Collected data entries
━━━━━━━━
/-! ## A stopwatch beside the clock (42_stopwatch.md R106, R107) -/

/-- What a run of commands does to the clock and to STOPWATCH `j`, which runs and is not set up anew: a TICK moves the clock,
a poll commits, and no other command touches either. `d` is the sum of the deltas committed. -/
inductive Stopwatch.Course (c : Config) (j : BitVec 2) :
    List Instr → Clock → Stopwatch → Nat → Clock → Stopwatch → Prop where
  | done (k w) : Course c j [] k w 0 k w
  | ticks {is k w d k' w'} : Course c j is (k.tick c) w d k' w' → Course c j (.tick :: is) k w d k' w'
  | polls {i is k w d k' w'} : Instr.Polls j i → Course c j is k (w.commit k.ms) d k' w' →
      Course c j (i :: is) k w (wrapDelta w.last k.ms + d) k' w'
  | passes {i is k w d k' w'} : i ≠ .tick → ¬ Instr.Polls j i → Course c j is k w d k' w' →
      Course c j (i :: is) k w d k' w'

/-! ### A run of completed commands is a course -/

theorem Instr.Polls.ne_tick {j : BitVec 2} {i : Instr} (h : Instr.Polls j i) : i ≠ .tick := by
  rcases h with rfl | rfl <;> simp

/-- What each phase of a command leaves alone, the completed command leaves alone. -/
theorem State.complete_preserves {α : Type} {i : Instr} (f : State → α) (hA : ∀ s : State, f s.finePhaseA = f s)
    (hexec : ∀ s t : State, exec i s = .next t → f t = f s) {s t : State} (h : s.complete i = .next t) : f t = f s := by
  rcases State.complete_cases h with ⟨h, -⟩ | ⟨-, -, h, -⟩
  · exact hexec s t h
  · exact (hexec _ t h).trans (hA s)

theorem State.complete_cfg {i : Instr} {s t : State} (h : s.complete i = .next t) : t.cfg = s.cfg :=
  State.complete_preserves State.cfg (fun _ => rfl) (fun _ _ he => (exec_frame he).cfg) h

theorem State.complete_clk {i : Instr} {s t : State} (h : s.complete i = .next t) (hi : i ≠ .tick) : t.clk = s.clk :=
  State.complete_preserves State.clk (fun _ => rfl) (fun _ _ he => exec_clk he hi) h

/-- A command that neither polls STOPWATCH `j` nor sets it up leaves it alone. -/
theorem exec_stopwatch_eq {i : Instr} {j : BitVec 2} {s t : State} (h : exec i s = .next t) (hp : ¬ Instr.Polls j i)
    (hset : ¬ Instr.SetsUp j i) : t.sws[j.toNat]? = s.sws[j.toNat]? := by
  rcases exec_sws h with e | ⟨k, w, w', -, hu, e⟩ <;> rw [e]
  refine List.getElem?_set_ne fun hk => ?_
  obtain rfl : k = j := BitVec.eq_of_toNat_eq hk
  cases hu with
  | polls | elapses => simp [Instr.Polls] at hp
  | _ => simp [Instr.SetsUp] at hset

theorem State.complete_stopwatch {i : Instr} {j : BitVec 2} {s t : State} (h : s.complete i = .next t)
    (hp : ¬ Instr.Polls j i) (hset : ¬ Instr.SetsUp j i) : t.sws[j.toNat]? = s.sws[j.toNat]? :=
  State.complete_preserves (fun s => s.sws[j.toNat]?) (fun _ => rfl) (fun _ _ he => exec_stopwatch_eq he hp hset) h

/-- A poll of a running stopwatch that counts milliseconds commits and answers at once. -/
theorem State.complete_poll {i : Instr} {j : BitVec 2} {s t : State} {w : Stopwatch} (h : s.complete i = .next t)
    (hp : Instr.Polls j i) (hw : s.sws[j.toNat]? = some w) (hrun : w.running = true) (hres : w.res ≠ .fine)
    (hl : s.latch = none) : t.sws[j.toNat]? = some (w.commit s.clk.ms) := by
  obtain ⟨v, hv⟩ : ∃ v, exec i s = .next ((s.setStopwatch j (w.commit s.clk.ms)).respond v) := by
    rcases hp with rfl | rfl
    · exact ⟨_, State.pollStopwatch_millis hw hrun hres hl _⟩
    · exact ⟨_, State.pollStopwatch_millis hw hrun hres hl _⟩
  rw [State.complete, hv] at h
  cases h
  simp [List.getElem?_set_self', hw]

/-- A poll commits R101's delta. -/
theorem State.pollDelta_poll {i : Instr} {j : BitVec 2} {s : State} {w : Stopwatch} (hp : Instr.Polls j i)
    (hw : s.sws[j.toNat]? = some w) : s.pollDelta j i = wrapDelta w.last s.clk.ms := by
  rcases hp with rfl | rfl <;> simp [State.pollDelta, hw]

/-- Any other command commits nothing. -/
theorem State.pollDelta_other {i : Instr} {j : BitVec 2} (s : State) (hp : ¬ Instr.Polls j i) : s.pollDelta j i = 0 := by
  unfold State.pollDelta
  split
  · exact if_neg fun h => hp (.inl (congrArg Instr.swPoll h))
  · exact if_neg fun h => hp (.inr (congrArg Instr.swElapsed h))
  · rfl

theorem State.pollDeltas_cons {i : Instr} {s t : State} (j : BitVec 2) (is : List Instr) (h : s.complete i = .next t) :
    State.pollDeltas j (i :: is) s = s.pollDelta j i + State.pollDeltas j is t := by
  rw [State.pollDeltas, h]

/-- A run of completed commands that do not set STOPWATCH `j` up anew is a course of the clock and of `j`. -/
theorem State.completeAll_course {j : BitVec 2} {is : List Instr} {s t : State} {w : Stopwatch}
    (hw : s.sws[j.toNat]? = some w) (hrun : w.running = true) (hres : w.res ≠ .fine) (hl : s.latch = none)
    (hset : ∀ i ∈ is, ¬ Instr.SetsUp j i) (h : State.completeAll is s = .next t) :
    ∃ w', t.sws[j.toNat]? = some w' ∧
      Stopwatch.Course s.cfg j is s.clk w (State.pollDeltas j is s) t.clk w' := by
  induction is generalizing s w with
  | nil => cases h; exact ⟨w, hw, .done _ _⟩
  | cons i is ih =>
    obtain ⟨u, hu, h⟩ := State.completeAll_cons_next h
    obtain ⟨hi, his⟩ := List.forall_mem_cons.mp hset
    have hlu := State.complete_latch hl hu
    rw [State.pollDeltas_cons j is hu]
    by_cases hp : Instr.Polls j i
    · obtain ⟨w', hw', hc⟩ := ih (State.complete_poll hu hp hw hrun hres hl) ((w.commit_running _).trans hrun)
        ((w.commit_res _).symm ▸ hres) hlu his h
      rw [State.complete_cfg hu, State.complete_clk hu hp.ne_tick] at hc
      exact ⟨w', hw', State.pollDelta_poll hp hw ▸ .polls hp hc⟩
    · obtain ⟨w', hw', hc⟩ := ih ((State.complete_stopwatch hu hp hi).trans hw) hrun hres hlu his h
      refine ⟨w', hw', ?_⟩
      rw [State.pollDelta_other s hp, Nat.zero_add]
      rw [State.complete_cfg hu] at hc
      by_cases htick : i = .tick
      · subst htick
        cases hu
        exact .ticks hc
      · rw [State.complete_clk hu htick] at hc
        exact .passes htick hp hc

/-! ### The advances and the polls in time, command by command -/

@[simp] theorem Clock.advances_tick (c : Config) (is : List Instr) (k : Clock) :
    Clock.advances c (.tick :: is) k = k.crossing c + Clock.advances c is (k.tick c) := rfl

theorem Clock.advances_other (c : Config) {i : Instr} (is : List Instr) (k : Clock) (h : i ≠ .tick) :
    Clock.advances c (i :: is) k = Clock.advances c is k := if_neg h

theorem Clock.polledInTime_tick (c : Config) (j : BitVec 2) (r : Resolution) (is : List Instr) (k : Clock) (u : Nat) :
    Clock.PolledInTime c j r (.tick :: is) k u ↔ Clock.PolledInTime c j r is (k.tick c) (u + k.crossing c) := Iff.rfl

theorem Clock.polledInTime_poll (c : Config) {j : BitVec 2} (r : Resolution) {i : Instr} (is : List Instr) (k : Clock)
    (u : Nat) (h : Instr.Polls j i) :
    Clock.PolledInTime c j r (i :: is) k u ↔ u < 2 ^ 32 ∧ Clock.PolledInTime c j r is k (Resolution.carried r u) := by
  rw [Clock.PolledInTime, if_neg h.ne_tick, if_pos h]

theorem Clock.polledInTime_other (c : Config) {j : BitVec 2} (r : Resolution) {i : Instr} (is : List Instr) (k : Clock)
    (u : Nat) (ht : i ≠ .tick) (hp : ¬ Instr.Polls j i) :
    Clock.PolledInTime c j r (i :: is) k u ↔ Clock.PolledInTime c j r is k u := by
  rw [Clock.PolledInTime, if_neg ht, if_neg hp]

/-! ### The time a stopwatch keeps -/

/-- Accumulated and unpolled time together, in units of the clock reading, modulo 2^32. -/
def Stopwatch.time (now : Word) (w : Stopwatch) : Word := w.acc * w.res.unit + (now - w.last)

/-- A commit moves time from unpolled to accumulated, and loses none. -/
theorem Stopwatch.time_commit (now : Word) (w : Stopwatch) : (w.commit now).time now = w.time now := by
  unfold Stopwatch.time
  rw [Stopwatch.commit_res]
  by_cases hr : w.res = .second
  · have hmul (q : Nat) : trunc32 (q * 1000) = trunc32 q * 1000 := BitVec.ofNat_mul q 1000
    rw [Stopwatch.commit_second now hr, hr, Resolution.unit, hmul]
    ring
  · rw [Stopwatch.commit_unit now hr, Resolution.unit_eq_one hr]
    ring

theorem Stopwatch.time_tick (c : Config) (k : Clock) (w : Stopwatch) :
    w.time (k.tick c).ms = w.time k.ms + trunc32 (k.crossing c) := by
  rw [Stopwatch.time, Stopwatch.time, Clock.tick_ms]
  ring

/-- Until the wrap period is reached a TICK adds its crossing to the unpolled time. -/
theorem Clock.tick_unpolled {c : Config} {k : Clock} {last : Word}
    (h : (k.ms - last).toNat + k.crossing c < 2 ^ 32) :
    ((k.tick c).ms - last).toNat = (k.ms - last).toNat + k.crossing c := by
  rw [Clock.tick_ms, add_sub_right_comm, BitVec.toNat_add, trunc32_toNat, Nat.add_mod_mod, Nat.mod_eq_of_lt h]

/-- The unpolled time along a TICK of a run that is polled in time. -/
theorem Clock.PolledInTime.of_tick {c : Config} {j : BitVec 2} {r : Resolution} {is : List Instr} {k : Clock} {last : Word}
    (h : Clock.PolledInTime c j r (.tick :: is) k (k.ms - last).toNat) :
    ((k.tick c).ms - last).toNat = (k.ms - last).toNat + k.crossing c ∧
    Clock.PolledInTime c j r is (k.tick c) ((k.tick c).ms - last).toNat := by
  rw [Clock.polledInTime_tick] at h
  have hu := Clock.tick_unpolled h.lt
  exact ⟨hu, hu ▸ h⟩

/-- The unpolled time along a poll of a run that is polled in time. -/
theorem Clock.PolledInTime.of_poll {c : Config} {j : BitVec 2} {is : List Instr} {i : Instr} {k : Clock} {w : Stopwatch}
    (h : Clock.PolledInTime c j w.res (i :: is) k (k.ms - w.last).toNat) (hp : Instr.Polls j i) (hres : w.res ≠ .fine) :
    Clock.PolledInTime c j (w.commit k.ms).res is k (k.ms - (w.commit k.ms).last).toNat := by
  rw [Stopwatch.commit_res, Stopwatch.commit_unpolled _ hres]
  exact ((Clock.polledInTime_poll _ _ _ _ _ hp).mp h).2

/-- A `SECOND` commit that does not wrap the accumulator (R107) loses no millisecond on integers. -/
theorem Stopwatch.commit_second_keeps (now : Word) {w : Stopwatch} (h : w.res = .second)
    (hacc : w.acc.toNat * 1000 + (now - w.last).toNat < 2 ^ 32 * 1000) :
    (w.commit now).acc.toNat * 1000 + (now - (w.commit now).last).toNat =
      w.acc.toNat * 1000 + (now - w.last).toNat := by
  have hadd : (w.commit now).acc.toNat = w.acc.toNat + (now - w.last).toNat / 1000 := by
    rw [Stopwatch.commit_second now h, BitVec.toNat_add, trunc32_toNat, Nat.add_mod_mod, Nat.mod_eq_of_lt (by omega)]
  rw [hadd, Stopwatch.commit_unpolled now (by simp [h]), h, Resolution.carried]
  omega

section
variable {c : Config} {j : BitVec 2} {is : List Instr} {k k' : Clock} {w w' : Stopwatch} {d : Nat}

theorem Stopwatch.Course.res (h : Stopwatch.Course c j is k w d k' w') : w'.res = w.res := by
  induction h with
  | done => rfl
  | ticks _ ih => exact ih
  | polls _ _ ih => exact ih.trans (Stopwatch.commit_res _ _)
  | passes _ _ _ ih => exact ih

theorem Stopwatch.Course.running (h : Stopwatch.Course c j is k w d k' w') : w'.running = w.running := by
  induction h with
  | done => rfl
  | ticks _ ih => exact ih
  | polls _ _ ih => exact ih.trans (Stopwatch.commit_running _ _)
  | passes _ _ _ ih => exact ih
━━━━━━━━
■ **YOUR TASK**
Start at the first line of the entries above. Set down each line exactly through the one with "a poll commits, and", and stop there.

■ **WRITTEN SOLUTION**
/-! ## A stopwatch beside the clock (42_stopwatch.md R106, R107) -/

/-- What a run of commands does to the clock and to STOPWATCH `j`, which runs and is not set up anew: a TICK moves the clock,
a poll commits, and no other command touches either. `d` is the sum of the deltas committed. -/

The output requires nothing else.